Supplemental Oxygen and Confusion

  • There is evidence to suggest that supplemental oxygen, when not needed, can cause confusion and other adverse effects in patients 2.
  • Hyperoxia, or high levels of oxygen in the blood, has been linked to increased mortality and morbidity in critically ill patients, including those with cardiac arrest, stroke, and traumatic brain injury 2.

Flow Rates and Hyperoxia

  • The flow rate of supplemental oxygen required to create hyperoxia is not clearly established, but studies suggest that flow rates above 5 L/min may increase the risk of hyperoxia 3.
  • One study found that patients with SpO2 levels above 95% were at increased risk of hyperoxia, and that supplemental oxygen should be administered with caution in these patients 4.
  • Another study found that SpO2 levels above 100% were associated with a high risk of hyperoxia, and that titration of supplemental oxygen to normoxia is advised to avoid the negative effects of both hyperoxia and hypoxia 4.

Prevention of Hyperoxia

  • Guidelines recommend titrating supplemental oxygen to physiological levels to avoid hyperoxia, and using SpO2 levels as a guide to avoid hyperoxia 5.
  • However, one study found that SpO2-based oxygen titration may not be effective in preventing hyperoxia in all patients, and that healthcare providers should be cautious when administering supplemental oxygen to patients without clear respiratory compromise 5.

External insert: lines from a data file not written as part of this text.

-- ==== Sys2Proof/Machine/TileOps.lean ====
section
/-! DEFINITION. What a kernel does on its tile: window accesses, scalar, tensor and vector instructions, row merges and
conversions, fence waits and signals, doorbells, gang reductions, tags, special scalars, exit and trap (03_tile,
04_arithmetic, 05_execution_model). -/
namespace Sys2Proof.Machine
open Sys2Proof

/-! Local store, hold and windows (R115–R119, R381) -/

/-- Poison of the 64-bit words a write touches: a whole word takes the data's poison, a poisoned part marks it, a clean
part leaves it (R381). -/
def poisonWords (t : NSet) (off n : Nat) (p : Bool) : NSet :=
  ((List.range ((off + n + 7) / 8 - off / 8)).map (off / 8 + ·)).foldl (fun t g =>
    if p then setIns t g else if off ≤ g * 8 ∧ g * 8 + 8 ≤ off + n then setDel t g else t) t

/-- Some word of a range is poisoned. -/
def wordsPoisoned (t : NSet) (off n : Nat) : Bool := t.any fun g => decide (g * 8 < off + n ∧ off < g * 8 + 8)

/-- Read a part's local-store partition. -/
def State.lsRead (s : State) (p k off n : Nat) : List Byte × Bool :=
  let c := (s.slotAt p k).ctx
  ((List.range n).map fun i => tabGet 0 c.ls (off + i), wordsPoisoned c.lsPoison off n)

/-- Write a part's local-store partition. -/
def State.lsWrite (p k off : Nat) (data : List Byte) (poison : Bool) (s : State) : State :=
  s.onCtx p k fun c => { c with ls := putBytes c.ls off data, lsPoison := poisonWords c.lsPoison off data.length poison }

/-- Read a place's hold. -/
def State.holdRead (s : State) (p off n : Nat) : List Byte × Bool :=
  let x := s.place p
  ((List.range n).map fun i => tabGet 0 x.hold (off + i), wordsPoisoned x.holdPoison off n)

/-- Write a place's hold. -/
def State.holdWrite (p off : Nat) (data : List Byte) (poison : Bool) (s : State) : State :=
  s.onPlace p fun x => { x with hold := putBytes x.hold off data
                                holdPoison := poisonWords x.holdPoison off data.length poison }

/-! Data on its way (R378, R380, R381) -/

/-- Bytes of data on its way. -/
def beatBytes (b : Beats) : List Byte := b.flatMap (·.1)

/-- Poison of each byte of data on its way. -/
def beatFlags (b : Beats) : List Bool := b.flatMap fun x => List.replicate x.1.length x.2

/-- The pieces of `[off, off+n)` between multiples of `g`: start and length. -/
def cutAt (g off n : Nat) : List (Nat × Nat) :=
  (List.range ((off + n + g - 1) / g - off / g)).map fun i =>
    let a := max off ((off / g + i) * g)
    (a, min (off + n) ((off / g + i + 1) * g) - a)

/-- Data that arrived in 64-byte granules, some of them poisoned. -/
def beatsOf (data : List Byte) (bad : List Nat) : Beats :=
  (cutAt 64 0 data.length).map fun x => ((data.drop x.1).take x.2, bad.contains (x.1 / 64))

/-- Read a range of a memory in 64-byte beats. -/
def readBeats (read : Nat → Nat → List Byte × Bool) (off n : Nat) : Beats := (cutAt 64 off n).map fun x => read x.1 x.2

/-- Write data over a range of a memory whose poison is kept per `g` bytes: each piece takes the poison of its own bytes. -/
def State.writeBeats (write : Nat → List Byte → Bool → State → State) (g off : Nat) (b : Beats) (s : State) : State :=
  let data := beatBytes b
  let bad := beatFlags b
  foldState (cutAt g off data.length) (fun a x =>
    write x.1 ((data.drop (x.1 - off)).take x.2) (((bad.drop (x.1 - off)).take x.2).any id) a) s

/-- Why a compute-engine access stops: no window or no right (R116), poison (R379), or accumulator modes (R154, R159) end its launch; a
request that the tile's checker drops is never answered, and its instruction waits (R341). -/
inductive Stop where
  | window (addr : Word) | poison (addr : Word) (n : Nat) | mode | dropped
  deriving DecidableEq, Repr

/-- The window a window address names, and the byte in its target: the window's number from bit 48 up, the offset below (log entry
117). -/
def State.windowAt (s : State) (p k : Nat) (addr : Word) (n : Nat) (write : Bool) : Option (Window × Nat) :=
  match (s.slotAt p k).ctx.windows[addr.toNat / 2 ^ 48]? with
  | none => none
  | some w =>
    let off := addr.toNat % 2 ^ 48
    if off + n ≤ w.len ∧ (if write then w.w else w.r) then some (w, w.addr + off) else none

/-- Harbour of a slot's launch. -/
def State.slotHarbour (s : State) (p k : Nat) : Nat := match s.launch (s.slotAt p k).entry with | some e => e.harbour | none => 0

Professional Medical Disclaimer

This information is intended for healthcare professionals. Any medical decision-making should rely on clinical judgment and independently verified information. The content provided herein does not replace professional discretion and should be considered supplementary to established clinical guidelines. Healthcare providers should verify all information against primary literature and current practice standards before application in patient care. Dr.Oracle assumes no liability for clinical decisions based on this content.